◆ YOUR ASSIGNMENT ◆
Return only that part of the material below which starts with the line containing "have completes := completes_of_takes" and goes on through the line containing "(answers : ackRecord", restated exactly.

◆ LISTED ENTRIES ◆

=== Section Start ===

/-- Settles O36: the record and its kind pick the effect, and each effect's hold list, rotation record and notices are
those of the clear, the mark, or the clear with the raise after it. -/
theorem ackHoldClearsMarksOrRefuses : Obligations.AckHoldClearsMarksOrRefuses := by
  intro t src tag args s ⟨takes, console⟩ short
  have completes := completes_of_takes (c := .ackHold t src tag args) (tag := tag) (kind := 0x12) takes short rfl
  have judged := judgeRequest_of_console (s := s.advance t) (o := ackHold) (kind := 0x12) rfl console args
  have away {result : Result} (answered : ackHold src args (s.advance t) = answer result (s.advance t)) :
      TurnsAway (.ackHold t src tag args) t s src tag 0x12 result :=
    turnsAway_of_answer completes takes.2 (judged.trans answered)
  refine ⟨fun other => away (ackHold_badLength other), fun kind zone framed => ⟨fun unnamed => ?_,
    fun key named here => ?_⟩⟩
  · subst framed
    exact away (ackHold_badArgument unnamed)
  subst framed named
  have record := ackHold_code here src (s.advance t)
  refine ⟨fun absent => away (record.trans (ackRecord_absent (s := s.advance t) absent)), fun r found => ?_⟩
  intro secured accepted marks others
  have found : (s.advance t).holdRecord key = some r := found
  have answered {v : State} {changed : List Block} {ns : List Notice}
      (answers : ackRecord key (s.advance t) = answer .done v) (blocks : Untouched changed (s.advance t) v)
      (quiet : Quiet (s.advance t) v) (desk : SameDesk ((s.advance t).afterNotices ns) v) :
      Done (.ackHold t src tag [key.code, zone]) t s (pushResponse src tag 0x12 (.plain .done) v) src tag 0x12
        changed ns :=
    done_of_answer takes.2 completes (judged.trans (record.trans answers)) blocks quiet
      (((sameDesk_advance t s).afterNotices ns).trans desk)
  refine ⟨fun barred unmarked => away (record.trans (ackRecord_refused found barred unmarked)), fun marks => ?_,
    fun accepted z overrun => ?_, fun accepted other => ?_⟩
  · exact ⟨_, answered (ackRecord_marks found marks) (markAcked_untouched key _)
      ((Quiet.refl _).aside ⟨rfl, rfl, rfl, rfl⟩) ⟨rfl, rfl, rfl, rfl⟩, rfl⟩
  · subst overrun
    have clears := ackRecord_clears found accepted
    intro returns cleared rest next
    have atRest : rest = (s.advance t).atRest := Bool.eq_iff_iff.2 (decide_eq_true_iff.trans (atRest_iff _).symm)
    have overruns : (s.advance t).overrunCabin z = next := by
      refine (overrunCabin_eq s z).trans ?_
      dsimp only [next]
      cases (s.occ z).occupant <;> rfl
    have quiet := (Quiet.refl (s.advance t)).then_clearOverrun z
    have blocks := clearOverrun_untouched z (s.advance t)
    have back : returns = true ↔ (removeHold (.zoneOverrun z) (s.advance t)).returns := decide_eq_true_iff
    clear_value rest next
    subst atRest
    cases next with
    | none =>
      have desk := clearHold_desk found
      have rot := clearHold_rotation found
      have holds := clearHold_holds (s.advance t) (.zoneOverrun z)
      simp only [← back, ← clearOverrun_of_free overruns] at desk rot holds
      exact ⟨_, answered clears blocks quiet desk, holds, rot⟩
    | some k =>
      obtain ⟨rot, desk⟩ := clearOverrun_stops found overruns
      have stops : (removeHold (.zoneOverrun z) (s.advance t)).returns ∨ (s.advance t).rot.wheel = .running ↔
          (returns || decide (s.rot.wheel = .running)) = true := by
        rw [Bool.or_eq_true, back, decide_eq_true_iff]
        rfl
      simp only [stops] at desk rot
      simp only [← back] at desk
      exact ⟨_, answered clears blocks quiet desk, clearOverrun_holds overruns, rot⟩
  · have clears : ackRecord key (s.advance t) = answer .done (clearHold key (s.advance t)) := by
      rw [ackRecord_clears found accepted]
      cases key with
      | zoneOverrun z => exact absurd rfl (other z)
      | _ => rfl
    have quiet := (Quiet.refl (s.advance t)).then_clearHold key
    have desk := clearHold_desk found
    have rot := clearHold_rotation found
    have holds := clearHold_holds (s.advance t) key
    split
    · next returns =>
      rw [if_pos (show (removeHold key (s.advance t)).returns from returns)] at desk rot
      exact ⟨_, answered clears (clearHold_untouched key _) quiet desk, holds, rot⟩
    · next stays =>
      rw [if_neg (show ¬ (removeHold key (s.advance t)).returns from stays)] at desk
      exact ⟨_, answered clears (clearHold_untouched_of_stays found stays) quiet desk, holds⟩

end Sys2Proof.Machine
end

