-- ==== Sys2Proof/Proofs/GradeAndClearDown.lean ====
section

/-!
# The grade in force and the clear-down list over every step

WIND_STOP is raised and cleared just where the grade in force enters and leaves 4, and a grade of 3 or above sends
OPEN to CLEARDOWN in the same change (R79, R83, R117 to R120). The clear-down list's law rests on the operations of
the sequencer, each shown to keep it (R84 to R91).
-/

namespace Sys2Proof.Machine

variable {s u : State}

/-! ### A change of the grade in force -/

/-- WIND_STOP follows the grade in force into 4 and out of it (R120). -/
def windStopped (g : Grade) (s : State) : State :=
  if s.grader.inForce ≠ 4 ∧ g = 4 then raiseHold .windStop (gradeTold g s)
  else if s.grader.inForce = 4 ∧ g ≠ 4 then clearHold .windStop (gradeTold g s)
  else gradeTold g s

theorem changeGrade_eq (g : Grade) (s : State) : changeGrade g s =
    sequencerGrade g (if g = 4 then clearBothPermits (windStopped g s) else windStopped g s) := rfl

theorem windStopped_frame (g : Grade) (s : State) :
    (windStopped g s).cabins = s.cabins ∧ (windStopped g s).service = s.service := by
  unfold windStopped
  split
  · simp [gradeTold]
  · split <;> simp [gradeTold]

/-- WIND_STOP stands after a change just at grade 4, if it did so before. -/
theorem windStopped_holdsKey (g : Grade) (before : s.grader.inForce = 4 ↔ s.holdsKey .windStop = true) :
    g = 4 ↔ (windStopped g s).holdsKey .windStop = true := by
  have told : (gradeTold g s).holdsKey .windStop = s.holdsKey .windStop :=
    State.holdsKey_congr (by simp [gradeTold]) _
  unfold windStopped
  split
  · next enters => simp [raiseHold_holdsKey, enters.2, Hold.key]
  · next stays =>
    split
    · next leaves => simp [clearHold_holdsKey, leaves.2]
    · next still =>
      rw [told, ← before]
      exact ⟨fun h => not_not.1 fun other => stays ⟨other, h⟩, fun h => not_not.1 fun other => still ⟨h, other⟩⟩

/-- The change as the sequencer meets it: the cabins and the mode of before, and WIND_STOP as the grade has it. -/
theorem changeGrade_sequenced (g : Grade) (s : State) : ∃ v, changeGrade g s = sequencerGrade g v ∧
    v.cabins = s.cabins ∧ v.service = s.service ∧ v.holdsKey .windStop = (windStopped g s).holdsKey .windStop := by
  obtain ⟨cabins, service⟩ := windStopped_frame g s
  refine ⟨_, changeGrade_eq g s, ?_⟩
  split
  · exact ⟨cabins, service, rfl⟩
  · exact ⟨cabins, service, rfl⟩

theorem changeGrade_holdsKey (g : Grade) (before : s.grader.inForce = 4 ↔ s.holdsKey .windStop = true) :
    g = 4 ↔ (changeGrade g s).holdsKey .windStop = true := by
  obtain ⟨v, e, -, -, key⟩ := changeGrade_sequenced g s
  rw [e, State.holdsKey_congr (show (sequencerGrade g v).holds = v.holds by simp), key]
  exact windStopped_holdsKey g before

/-- After a change of the grade the service is OPEN only at a grade below 3 (R79, R83). -/
theorem changeGrade_opened (g : Grade) (opened : (changeGrade g s).service.mode = .opened) : g < 3 := by
  obtain ⟨v, e, -⟩ := changeGrade_sequenced g s
  rw [e] at opened
  unfold sequencerGrade at opened
  split at opened
  · rw [enterClearDown_service] at opened
    split at opened <;> cases opened
  · next stays => exact Nat.lt_of_not_le fun high => stays ⟨opened, high⟩

theorem changeGrade_law (g : Grade) (law : ClearDownLaw s) : ClearDownLaw (changeGrade g s) := by
  obtain ⟨v, e, cabins, service, -⟩ := changeGrade_sequenced g s
  rw [e]
  unfold sequencerGrade
  split
  · exact enterClearDown_law .wind v
  · exact law.of_same service fun k => congrArg _ (State.cabin_congr cabins k)

/-! ### The clear-down list's law over the grader's turns -/

theorem putDwell_law (d : Option Dwell) (law : ClearDownLaw s) : ClearDownLaw (putDwell d s) :=
  law.of_same rfl fun _ => rfl

theorem gradeStep_law (c : Grade) (law : ClearDownLaw s) : ClearDownLaw (gradeStep c s) := by
  unfold gradeStep
  split
  · exact changeGrade_law c (putDwell_law none law)
  · split
    · exact putDwell_law none law
    · exact putDwell_law _ law

theorem evaluate_law (law : ClearDownLaw s) : ClearDownLaw (evaluate s) :=
  gradeStep_law _ (law.of_same (by simp) fun k => congrArg _ (State.cabin_congr (by simp) k))

theorem expireDwell_law (law : ClearDownLaw s) : ClearDownLaw (expireDwell s) := by
  unfold expireDwell
  split
  · split
    · exact changeGrade_law _ (putDwell_law none law)
    · exact law
  · exact law

theorem clearDownLaw_invariant : SequencerInvariant ClearDownLaw where
  steady h law := h.listed law
  powerOn _ _ _ _ := clearDownLaw_of_idle nofun rfl
  restarted _ := clearDownLaw_of_idle nofun rfl
  opens _ law := openMode_law law
  startSettling law := law.of_same rfl fun _ => rfl
  endSettling law := law.of_same (by simp) fun k => congrArg _ (State.cabin_congr (by simp) k)
  evaluate law := evaluate_law law
  expireDwell law := expireDwell_law law

/-- Settles O59: each operation of the sequencer keeps the list's law, and every other effect leaves the list and the
occupancies it speaks of. -/
theorem stepsKeepTheClearDownLaw : Obligations.StepsKeepTheClearDownLaw := clearDownLaw_invariant.kept

/-! ### The grade's law over the grader's turns -/

/-- The first three parts of the grade's law: the grade in force is at least the computed one, WIND_STOP stands just
at 4, and OPEN is below 3 (R79, R117, R120). -/
structure GradeHeld (s : State) : Prop where
  computed : s.grader.computed ≤ s.grader.inForce
  windStop : s.grader.inForce = 4 ↔ s.holdsKey .windStop = true
  opened : s.service.mode = .opened → s.grader.inForce < 3

/-- The dwell of the grade in force (R118): it runs outside settling, and its highest computed grade lies below. -/
def Dwells (g : Grader) (d : Dwell) : Prop :=
  g.settling = none ∧ d.grade = g.inForce ∧ d.highest < g.inForce ∧ g.computed ≤ d.highest

theorem gradeLaw_iff (s : State) :
    GradeLaw s ↔ GradeHeld s ∧ ∀ d, s.grader.dwell = some d → Dwells s.grader d :=
  ⟨fun ⟨computed, windStop, opened, dwells⟩ => ⟨⟨computed, windStop, opened⟩, dwells⟩,
    fun ⟨held, dwells⟩ => ⟨held.computed, held.windStop, held.opened, dwells⟩⟩

/-- With no dwell under way the first three parts are the law. -/
theorem GradeHeld.law (held : GradeHeld s) (idle : s.grader.dwell = none) : GradeLaw s :=
  (gradeLaw_iff s).2 ⟨held, fun d dwell => by rw [idle] at dwell; cases dwell⟩

/-- A change of the grade, rise or fall, with no dwell left (R117, R119). -/
theorem changeGrade_gradeLaw {g : Grade} (windStop : s.grader.inForce = 4 ↔ s.holdsKey .windStop = true)
    (computed : s.grader.computed ≤ g) (idle : s.grader.dwell = none) : GradeLaw (changeGrade g s) := by
  have grader := changeGrade_grader g s
  refine GradeHeld.law ⟨?_, ?_, fun opened => ?_⟩ ?_
  · rw [grader]
    exact computed
  · rw [grader]
    exact changeGrade_holdsKey g windStop
  · rw [grader]
    exact changeGrade_opened g opened
  · rw [grader]
    exact idle

/-- A fall of the computed grade starts the dwell or feeds it, and does neither while settling (R118). -/
theorem fallDwell_dwells {c : Grade} {d : Dwell} (fall : c < s.grader.inForce)
    (before : ∀ d, s.grader.dwell = some d →
      s.grader.settling = none ∧ d.grade = s.grader.inForce ∧ d.highest < s.grader.inForce)
    (dwell : s.fallDwell c = some d) :
    s.grader.settling = none ∧ d.grade = s.grader.inForce ∧ d.highest < s.grader.inForce ∧ c ≤ d.highest := by
  unfold State.fallDwell at dwell
  split at dwell
  · next settling =>
    obtain ⟨outside, -⟩ := before d dwell
    rw [settling] at outside
    cases outside
  · next settling _ =>
    cases dwell
    exact ⟨settling, rfl, fall, le_rfl⟩
  · next d₀ settling running =>
    cases dwell
    obtain ⟨-, grade, highest⟩ := before d₀ running
    exact ⟨settling, grade, max_lt highest fall, le_max_right _ _⟩

/-- An evaluation's step from a state whose computed grade is already the new one (R117, R118). -/
theorem gradeStep_gradeLaw (windStop : s.grader.inForce = 4 ↔ s.holdsKey .windStop = true)
    (opened : s.service.mode = .opened → s.grader.inForce < 3)
    (before : ∀ d, s.grader.dwell = some d →
      s.grader.settling = none ∧ d.grade = s.grader.inForce ∧ d.highest < s.grader.inForce) :
    GradeLaw (gradeStep s.grader.computed s) := by
  unfold gradeStep
  split
  · exact changeGrade_gradeLaw (s := putDwell none s) windStop le_rfl rfl
  · next high =>
    have held (d : Option Dwell) : GradeHeld (putDwell d s) := ⟨le_of_not_gt high, windStop, opened⟩
    split
    · exact (held none).law rfl
    · next other =>
      have fall : s.grader.computed < s.grader.inForce := lt_of_le_of_ne (le_of_not_gt high) other
      exact (gradeLaw_iff _).2 ⟨held _, fun d dwell => fallDwell_dwells (s := s) fall before dwell⟩

theorem evaluate_gradeLaw (law : GradeLaw s) : GradeLaw (evaluate s) := by
  obtain ⟨held, dwells⟩ := (gradeLaw_iff s).1 law
  unfold evaluate
  dsimp only
  generalize decide (s.siteFigures.valid < s.p 19) = short
  generalize overrideGrade short _ = c
  have grader : (putHeadsShort short s.siteFigures.valid s).grader = { s.grader with headsShort := short } := by
    unfold putHeadsShort
    split
    · next same => rw [← same]
    · simp
  have service : (putHeadsShort short s.siteFigures.valid s).service = s.service := by simp
  have key : (putHeadsShort short s.siteFigures.valid s).holdsKey .windStop = s.holdsKey .windStop :=
    State.holdsKey_congr (by simp) _
  generalize putHeadsShort short s.siteFigures.valid s = v at grader service key
  refine gradeStep_gradeLaw (s := v.setGrader { v.grader with computed := c }) ?_ ?_ ?_
  · show v.grader.inForce = 4 ↔ v.holdsKey .windStop = true
    rw [grader, key]
    exact held.windStop
  · show v.service.mode = .opened → v.grader.inForce < 3
    rw [grader, service]
    exact held.opened
  · show ∀ d, v.grader.dwell = some d →
      v.grader.settling = none ∧ d.grade = v.grader.inForce ∧ d.highest < v.grader.inForce
    rw [grader]
    intro d dwell
    obtain ⟨settling, grade, highest, -⟩ := dwells d dwell
    exact ⟨settling, grade, highest⟩

/-- The end of a dwell takes the highest grade it computed, which is at least the last one (R119). -/
theorem expireDwell_gradeLaw (law : GradeLaw s) : GradeLaw (expireDwell s) := by
  obtain ⟨held, dwells⟩ := (gradeLaw_iff s).1 law
  unfold expireDwell
  split
  · next d dwell =>
    obtain ⟨-, -, -, computed⟩ := dwells d dwell
    split
    · exact changeGrade_gradeLaw (s := putDwell none s) held.windStop computed rfl
    · exact law
  · exact law

/-- The grader of a reset: grade 4 with WIND_STOP, no dwell, and not OPEN (R178). -/
theorem gradeLaw_of_reset {now settle : Nat} (grader : s.grader = resetGrader now settle)
    (holds : s.holds = resetHolds now) (service : s.service = resetService) : GradeLaw s := by
  refine GradeHeld.law ⟨?_, ?_, fun opened => ?_⟩ ?_
  · rw [grader]
    exact le_rfl
  · rw [grader, State.holdsKey_iff, holds]
    exact ⟨fun _ => ⟨_, List.mem_cons_self, rfl⟩, fun _ => rfl⟩
  · rw [service] at opened
    cases opened
  · rw [grader]
    rfl

theorem gradeLaw_invariant : SequencerInvariant GradeLaw where
  steady h law := by
    obtain ⟨held, dwells⟩ := (gradeLaw_iff _).1 law
    refine (gradeLaw_iff _).2 ⟨⟨?_, ?_, fun opened => ?_⟩, ?_⟩
    all_goals rw [h.grader]
    · exact held.computed
    · rw [h.windStop]
      exact held.windStop
    · exact held.opened (h.opened opened)
    · exact dwells
  powerOn _ _ _ _ := gradeLaw_of_reset rfl rfl rfl
  restarted _ := gradeLaw_of_reset rfl rfl rfl
  opens {s} calm law := by
    obtain ⟨held, dwells⟩ := (gradeLaw_iff _).1 law
    have grader : (openMode s).grader = s.grader := by simp
    refine (gradeLaw_iff _).2 ⟨⟨?_, ?_, fun _ => ?_⟩, ?_⟩
    all_goals rw [grader]
    · exact held.computed
    · rw [State.holdsKey_congr (show (openMode s).holds = s.holds by simp)]
      exact held.windStop
    · exact calm
    · exact dwells
  startSettling law := by
    obtain ⟨held, -⟩ := (gradeLaw_iff _).1 law
    exact GradeHeld.law ⟨held.computed, held.windStop, held.opened⟩ rfl
  endSettling {s} law := by
    obtain ⟨held, dwells⟩ := (gradeLaw_iff _).1 law
    unfold endSettling
    split
    · split
      · refine (gradeLaw_iff _).2 ⟨⟨held.computed, held.windStop, held.opened⟩, fun d dwell => ?_⟩
        obtain ⟨-, grade, highest, computed⟩ := dwells d dwell
        exact ⟨rfl, grade, highest, computed⟩
      · exact law
    · exact law
  evaluate law := evaluate_gradeLaw law
  expireDwell law := expireDwell_gradeLaw law

/-- Settles O53: a rise takes the computed grade at once, a fall waits for its dwell and then takes the highest grade
computed in it, and no other effect but OPEN_SERVICE below grade 3 touches what the law speaks of. -/
theorem stepsKeepTheGradeLaw : Obligations.StepsKeepTheGradeLaw := gradeLaw_invariant.kept

end Sys2Proof.Machine
end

=== Section End ===

◆ SOLUTION FOR THIS TASK ◆
  have completes := completes_of_takes (c := .ackHold t src tag args) (tag := tag) (kind := 0x12) takes short rfl
  have judged := judgeRequest_of_console (s := s.advance t) (o := ackHold) (kind := 0x12) rfl console args
  have away {result : Result} (answered : ackHold src args (s.advance t) = answer result (s.advance t)) :
      TurnsAway (.ackHold t src tag args) t s src tag 0x12 result :=
    turnsAway_of_answer completes takes.2 (judged.trans answered)
  refine ⟨fun other => away (ackHold_badLength other), fun kind zone framed => ⟨fun unnamed => ?_,
    fun key named here => ?_⟩⟩
  · subst framed
    exact away (ackHold_badArgument unnamed)
  subst framed named
  have record := ackHold_code here src (s.advance t)
  refine ⟨fun absent => away (record.trans (ackRecord_absent (s := s.advance t) absent)), fun r found => ?_⟩
  intro secured accepted marks others
  have found : (s.advance t).holdRecord key = some r := found
  have answered {v : State} {changed : List Block} {ns : List Notice}
      (answers : ackRecord key (s.advance t) = answer .done v) (blocks : Untouched changed (s.advance t) v)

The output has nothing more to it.